Aramark’s Q2 results reinforce the importance of global diversification, operational discipline, and strategic capital allocation in building a resilient, margin-accretive business model. Investors should weigh the following:

Key Considerations:

  • International Margin Engine: Double-digit AOI growth and margin gains in international offset U.S. volatility, providing a stable profit base.
  • Retention and Pipeline Visibility: Unusually high client retention and robust new business wins support multi-year organic growth above historical averages.
  • Supply Chain and GPO Leverage: Avendra’s scale and AI-enabled supply chain management are key to both cost containment and inflation resilience.
  • Outsourcing Trend Acceleration: Economic uncertainty is catalyzing first-time outsourcing, especially in healthcare and education, driving incremental growth opportunities.
  • Capital Flexibility: Debt maturity extension, share buybacks, and consistent CapEx discipline underpin financial resilience and optionality.

Risks

Key risks include potential funding cuts in U.S. education and healthcare, which could pressure volumes or pricing in those verticals, as well as macroeconomic shocks that might dampen base business momentum. While tariff exposure is limited, inflation spikes or supply chain disruptions remain a watchpoint, though management’s track record and local sourcing mitigate much of this risk. Persistent FX headwinds, especially in international, could also offset reported gains if the dollar strengthens.

Forward Outlook

For Q3 2025, Aramark guided to:

  • Notable acceleration in revenue growth as facilities exits are fully lapped
  • Continued AOI and margin expansion driven by supply chain and cost discipline

For full-year 2025, management maintained guidance:

  • Organic net new growth of 4% to 5%, with potential for upside as momentum builds

Management highlighted several factors that will shape the outlook:

  • Strong base business volume, particularly in education and sports/leisure
  • First-time outsourcing and high retention rates as durable growth levers

Takeaways

Aramark’s Q2 2025 results showcase the company’s ability to drive both top-line growth and margin expansion through global diversification, disciplined cost control, and strategic supply chain management.
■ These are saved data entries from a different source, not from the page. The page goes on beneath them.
-- ==== Sys2Proof/Machine/Shutter.lean ====
section
/-! DEFINITION. Shutter capture and contact sheets (08): sessions, the capture strobe, the records of a sheet. -/

namespace Sys2Proof.Machine

namespace St
def destTooSmall : Nat := 0x0200
def triggerPast : Nat := 0x0201
def noDomain : Nat := 0x0202
def domainNoEdge : Nat := 0x0203
def cancelled : Nat := 0x0204
def destError : Nat := 0x0205
def notHeld : Nat := 0x0206
end St

def setShut (x : ShutSt) (s : Block) : Block := { s with shut := x }

/-- The sectors of a session's map, in increasing number. -/
def shutSectors (x : ShutSt) : List Nat := bitsOf 320 x.map.toNat

/-- The length of a sheet of n sectors (R243). -/
def sheetLen (n : Nat) (ram : Bool) : Nat := 64 * (2 + 480 * n) + (if ram then 813568 * n else 0)

/-- Records of a sheet after its header: clusters, then memories (R243). -/
def shutClusters (x : ShutSt) : Nat := 480 * (shutSectors x).length
def shutTotal (x : ShutSt) : Nat := shutClusters x + (if x.ram then 164 * (shutSectors x).length else 0)

/-- A record of R244: the first 60 bytes and their CRC. -/
def sheetRecord (x : ShutSt) (typ flags : Nat) (rest : List (Nat × Nat × Nat)) : List Nat :=
  let v := rest.foldl (fun (v : Nat) (f : Nat × Nat × Nat) => fldSet v (8 * f.1) (8 * f.2.1) f.2.2)
    (fldSet (fldSet (typ + 256 * flags) 48 16 x.session.toNat) 64 64 ((x.time.getD 0).toNat))
  let bs := leBytes 60 v
  bs ++ leBytes 4 (crc32 bs)

/-- The session's response at the end of READING, CAPTURING or ARMED (R239): the status, T and the records written. -/
def shutAnswer (status : Nat) (s : Block) : Block :=
  match s.shut.cmd with
  | some c =>
    (s.mbx.opens.filter (fun o => o.cmd == c && o.op2 == 0x0200)).foldl (fun s o =>
      s.answer o status [(8, (s.shut.time.getD 0).toNat), (4, s.shut.clusters + s.shut.memories)]) s
  | none => s

/-- The session ends: HELD when a stop-shutter has reached T, else IDLE (R239, R241). -/
def shutEnd (s : Block) : Block :=
  if s.shut.stop && decide (2 ≤ s.shut.state) then setShut { s.shut with state := 4, cmd := none } s
  else setShut ShutSt.idle s

/-- The sectors of a region that is released: one released after T is never held (R241). -/
def shutterRelease (ks : List Nat) (s : Block) : Block :=
  setShut { s.shut with held := ks.foldl (fun (m : BitVec 320) k => m &&& ~~~BitVec.ofNat 320 (2 ^ k)) s.shut.held } s

/-- Check a descriptor (R238 to R240): a status, or the session it arms. -/
def shutParse (s : Block) (bs : List Nat) (c : Cmd) : Nat ⊕ ShutSt :=
  let flags := fieldAt bs 0 2
  let kind := fieldAt bs 2 1
  let line := fieldAt bs 3 1
  let time := fieldAt bs 8 8
  let domain := fieldAt bs 0x10 16
  let map := fieldAt bs 0x20 40
  let base := fieldAt bs 0x48 8
  let ram := fldGet flags 1 1 == 1
  let stop := fldGet flags 0 1 == 1
  let n := (bitsOf 320 map).length
  let inWin := match destOf s base with
    | .dram _ _ => true
    | .site 0 _ => true
    | _ => false
  if 4 ≤ flags || 2 < kind || 7 < line || !zeroFrom bs 6 8 || !zeroFrom bs 0x58 0x80 || base % 64 != 0 || !inWin then
    .inl St.badArg
  else if domain == 0 || map == 0 || (ram && !stop) then .inl St.noDomain
  else if fieldAt bs 0x50 8 < sheetLen n ram then .inl St.destTooSmall
  else if kind == 1 && time < s.devTime.toNat + 4096 then .inl St.triggerPast
  else .inr { ShutSt.idle with
      state := 1, cmd := some c, stop := stop, ram := ram, kind := kind, line := line,
      session := BitVec.ofNat 16 (fieldAt bs 4 2), domain := BitVec.ofNat 128 domain, map := BitVec.ofNat 320 map,
      base := base,
      time := if kind == 0 then some (s.devTime + 4096) else if kind == 1 then some (BitVec.ofNat 64 time) else none }

def needShutter (op : Nat) : Need := { op := op, ports := workPorts, stage := 3 }

/-- SHUTTER (R239): BUSY while a session is not IDLE; an unreadable descriptor is a bad argument. -/
def shutterCmd (addr : Nat) (c : Cmd) (s : Block) : Block :=
  if s.shut.state != 0 then s.respond c St.busy
  else
    let r := readMem srcGreone addr 128 s
    match r.1 with
    | none => r.2.respond c St.badArg
    | some bs =>
      match shutParse r.2 bs c with
      | .inl st => r.2.respond c st
      | .inr x => (setShut x r.2).hold c 0x0200 0

def execShutter (h : Hdr) (addr : Nat) (s : State) : Host.Outcome State Fault Refusal :=
  live (fun s => s.command h (needShutter 0x0200) (shutterCmd addr)) s

/-- SHUTTER_RESUME (R242): held networks restart at the next marker. -/
def shutterResumeCmd (c : Cmd) (s : Block) : Block :=
  if s.shut.state != 4 then s.respond c St.notHeld
  else if s.shut.resume.isSome then s.respond c St.busy
  else (setShut { s.shut with resume := some c } s).hold c 0x0201 0

def execShutterResume (h : Hdr) (s : State) : Host.Outcome State Fault Refusal :=
  live (fun s => s.command h (needShutter 0x0201) shutterResumeCmd) s

/-- SHUTTER_CANCEL (R239, R240): ends an ARMED or READING session; no trailer. -/
def shutterCancelCmd (c : Cmd) (s : Block) : Block :=
  if s.shut.state == 1 || s.shut.state == 3 then (shutEnd (shutAnswer St.cancelled s)).respond c St.ok
  else s.respond c St.refusedState

def execShutterCancel (h : Hdr) (s : State) : Host.Outcome State Fault Refusal :=
  live (fun s => s.command h (needShutter 0x0202) shutterCancelCmd) s

/-- SHUTTER_STATUS: state, SESSION and T. -/
def shutterStatusCmd (c : Cmd) (s : Block) : Block :=
  s.respond c St.ok [(1, s.shut.state), (2, s.shut.session.toNat), (8, (s.shut.time.getD 0).toNat)]

def execShutterStatus (h : Hdr) (s : State) : Host.Outcome State Fault Refusal :=
  live (fun s => s.command h (needShutter 0x0203) shutterStatusCmd) s

/-- SHUTTER_TRIGGER_LINE: line TRIG_l reads 1 at a fabric global clock edge; it sets T of a session armed on it to t + 16
(R234). -/
def shutterTriggerLineStep (l : Nat) (s : Block) : Block :=
  if s.shut.state == 1 && s.shut.kind == 2 && s.shut.line == l && s.shut.time.isNone then
    setShut { s.shut with time := some (s.devTime + 16) } s
  else s

def execShutterTriggerLine (line : Fin 8) (s : State) : Host.Outcome State Fault Refusal :=
  clocked (shutterTriggerLineStep line.val) s

/-- The sectors of a map that hold p, as a map. -/
def sectorMask (l : List Nat) (p : Nat → Bool) : BitVec 320 :=
  BitVec.ofNat 320 ((l.filter p).foldl (fun v k => v + 2 ^ k) 0)

/-- The capture has ended (R239): the header is written and READING begins. -/
def shutReading (s : Block) : Block :=
  let x := { s.shut with state := 3 }
  let flags := x.stop.toNat + 2 * x.ram.toNat
  let w := writeMem srcGreone x.base (sheetRecord x 0x01 flags [(2, 2, (shutSectors x).length), (16, 16, x.domain.toNat)]) s
  setShut { x with destError := !w.1 } w.2

/-- DEV_TIME reaches T (R239): the session is CAPTURING; the sectors that are not LIVE are marked and a stop-shutter holds the others
(R237, R241). -/
def shutStart (t : Nat) (s : Block) : Block :=
  let x := s.shut
  match x.time with
  | none => s
  | some t0 =>
    if x.state != 1 || t < t0.toNat then s
    else
      let dead := sectorMask (shutSectors x) (fun k => !sectorLive s k)
      setShut { x with state := 2, notLive := dead, held := if x.stop then x.map &&& ~~~dead else 0 } s

/-- The number on the device of the network of an edge. -/
def NetEdge.bit (x : NetEdge) : Nat := 32 * x.die + x.net

/-- A set of networks as a mask. -/
def netMask (l : List Nat) : BitVec 128 := BitVec.ofNat 128 (l.eraseDups.foldl (fun v i => v + 2 ^ i) 0)

/-- The capture strobes of the edges of one instant, which have acted already (R97, R232, R233): a masked network's first rising edge at or
after T, and the falling edge after it. -/
def shutStrobe (es : List NetEdge) (s : Block) : Block :=
  if s.shut.state != 2 then s
  else
    let x := s.shut
    let t := (x.time.getD 0).toNat
    let up := (es.filter (fun y => y.rising && x.domain.getLsbD y.bit && !x.captured.getLsbD y.bit && decide (t * y.den ≤ y.num))).map NetEdge.bit
    let down := (es.filter (fun y => !y.rising && x.captured.getLsbD y.bit && !x.fell.getLsbD y.bit)).map NetEdge.bit
    let s := latchNets down false (latchNets up true s)
    setShut { s.shut with captured := x.captured ||| netMask up, fell := x.fell ||| netMask down } s

/-- Every masked network has captured: READING begins (R239). -/
def shutDone (s : Block) : Block :=
  if s.shut.state == 2 && s.shut.captured == s.shut.domain && s.shut.fell == s.shut.domain then shutReading s else s

/-! ### Readout -/

/-- Records of a sealed region carry no state, unless the owner policy permits it (R247, R611). -/
def shutSealed (s : Block) (k : Nat) : Bool :=
  (getRegion s (s.f (Rg.sector k) Rg.secRegion)).sealed && !s.sec.policy.getLsbD 1

/-- The flip-flops of a cluster, FA_i of cell j at bit 8 j + i and FB_i at bit 8 j + 4 + i, for which p holds (R244). -/
def ffMap (p : Nat → Bool) : BitVec 128 := BitVec.ofNat 128 ((upto 128).foldl (fun v f => if p f then v + 2 ^ f else v) 0)

/-- What the shadow latches of a cluster hold; the flip-flops that take part; those of them whose strobe came (R232, R244). -/
def shadowOf (s : Block) (k c : Nat) : BitVec 128 := ffMap (fun f => spGet (fun _ => false) s.fab.latch (ffKey k c f))
def tookPart (s : Block) (k c : Nat) : BitVec 128 := ffMap (fun f => (ffSession s k c f).isSome)
def gotStrobe (s : Block) (k c : Nat) : BitVec 128 :=
  ffMap (fun f => match ffSession s k c f with
    | some i => if cfgBit s k .halfFall c (ffHalf f) then s.shut.fell.getLsbD i else s.shut.captured.getLsbD i
    | none => false)

/-- The next cluster record: index i of the clusters. -/
def clusterRecord (i : Nat) (s : Block) : Block :=
  let x := s.shut
  let k := (shutSectors x).getD (i / 480) 0
  let state := shadowOf s k (i % 480)
  let took := tookPart s k (i % 480)
  let dead := x.notLive.getLsbD k
  let hide := dead || shutSealed s k
  let cap := took &&& gotStrobe s k (i % 480)
  let unc := took &&& ~~~cap
  let flags := dead.toNat + 2 * (x.stale.getLsbD k).toNat + 4 * (shutSealed s k).toNat +
    8 * (!hide && unc != 0).toNat
  let line := sheetRecord x 0x02 flags
    [(2, 2, k), (4, 1, i % 480 % 24), (5, 1, i % 480 / 24), (16, 16, if hide then 0 else state.toNat),
     (32, 16, if hide then 0 else cap.toNat)]
  let w := writeMem (srcCfg (k / 80)) (x.base + 64 * (1 + i)) line s
  setShut { x with next := x.next + 1, clusters := x.clusters + 1, destError := x.destError || !w.1 } w.2

/-- The plate RAM record (R202) of memory slot j of sector k, and the clocks it needs: Tray RAM 0 to 59, Tank RAM 60 to
67, then OM_A and OM_B of engines 0 to 47. -/
def memSlot (s : Block) (k j : Nat) : List Nat × Nat × Nat × List Nat :=
  let pack (kind index form : Nat) (data : List Nat) : List Nat :=
    let b := [kind, index, form, 0] ++ leBytes 4 data.length ++ data
    b ++ leBytes 4 (crc32 b)
  if j < 68 then
    let r := getRam s k j
    let x := ramSet s k j
    let n := blockWords j
    let word (w : Nat) := (spGet (fun _ => (0 : BitVec 72)) r.words w).toNat
    let data := if x.ecc then (upto n).foldl (fun l w => l ++ leBytes 8 (word w % 2 ^ 64)) []
      else (upto n).foldl (fun l w => l ++ leBytes 9 (word w)) []
    let kind := if isTray j then 0 else 1
    let index := if isTray j then j else j - 60
    (pack kind index x.ecc.toNat data, kind, index, x.a.clk.toList ++ x.b.clk.toList)
  else
    let e := 48 * k + (j - 68) / 2
    let g := getEng s e
    let v := (upto 512).foldl (fun v w => v + (omWord g ((j - 68) % 2 == 1) w).toNat * 2 ^ (36 * w)) 0
    let kind := 2 + (j - 68) % 2
    (pack kind ((j - 68) / 2) 0 (leBytes 2304 v), kind, (j - 68) / 2, (engNet s e).toList ++ (upto 3).flatMap (fun n => (fifoNet s e n).toList))

/-- The place of slot j in a sector's memory area (R243). -/
def slotOffset (j : Nat) : Nat :=
  if j < 60 then 4736 * j else if j < 68 then 60 * 4736 + 36992 * (j - 60)
  else 60 * 4736 + 8 * 36992 + 2432 * (j - 68)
  • International AOI Outperformance: The international segment’s 26% AOI growth and margin gains are now a core profit pillar, providing ballast against U.S. cyclicality.
  • Retention and Outsourcing Upside: Above-normal retention and first-time outsourcing trends add visibility and durability to Aramark’s growth outlook.
  • Watch for Base Business Acceleration: The key variable for fiscal 2025 and beyond is the pace of base business recovery and expansion as new business ramps and sector volatility persists.

Conclusion

Aramark’s Q2 performance validates its global margin expansion strategy and positions the company for sustained growth as international outperformance, supply chain leverage, and new business wins converge. The focus now shifts to base business acceleration and continued margin progression as the company enters the second half with robust momentum and strong pipeline visibility.

Industry Read-Through

Aramark’s results reinforce the value of international diversification and GPO scale for foodservice and facility management peers facing U.S. sector volatility. The persistence of first-time outsourcing as a growth lever suggests ongoing opportunity for service providers amid economic uncertainty. Margin expansion via supply chain technology and disciplined SG&A provides a template for others in the sector to navigate inflation and wage pressure. For competitors and adjacent industries, the ability to blend local sourcing, tech-enabled operations, and capital flexibility will separate winners from laggards as macro and regulatory headwinds persist.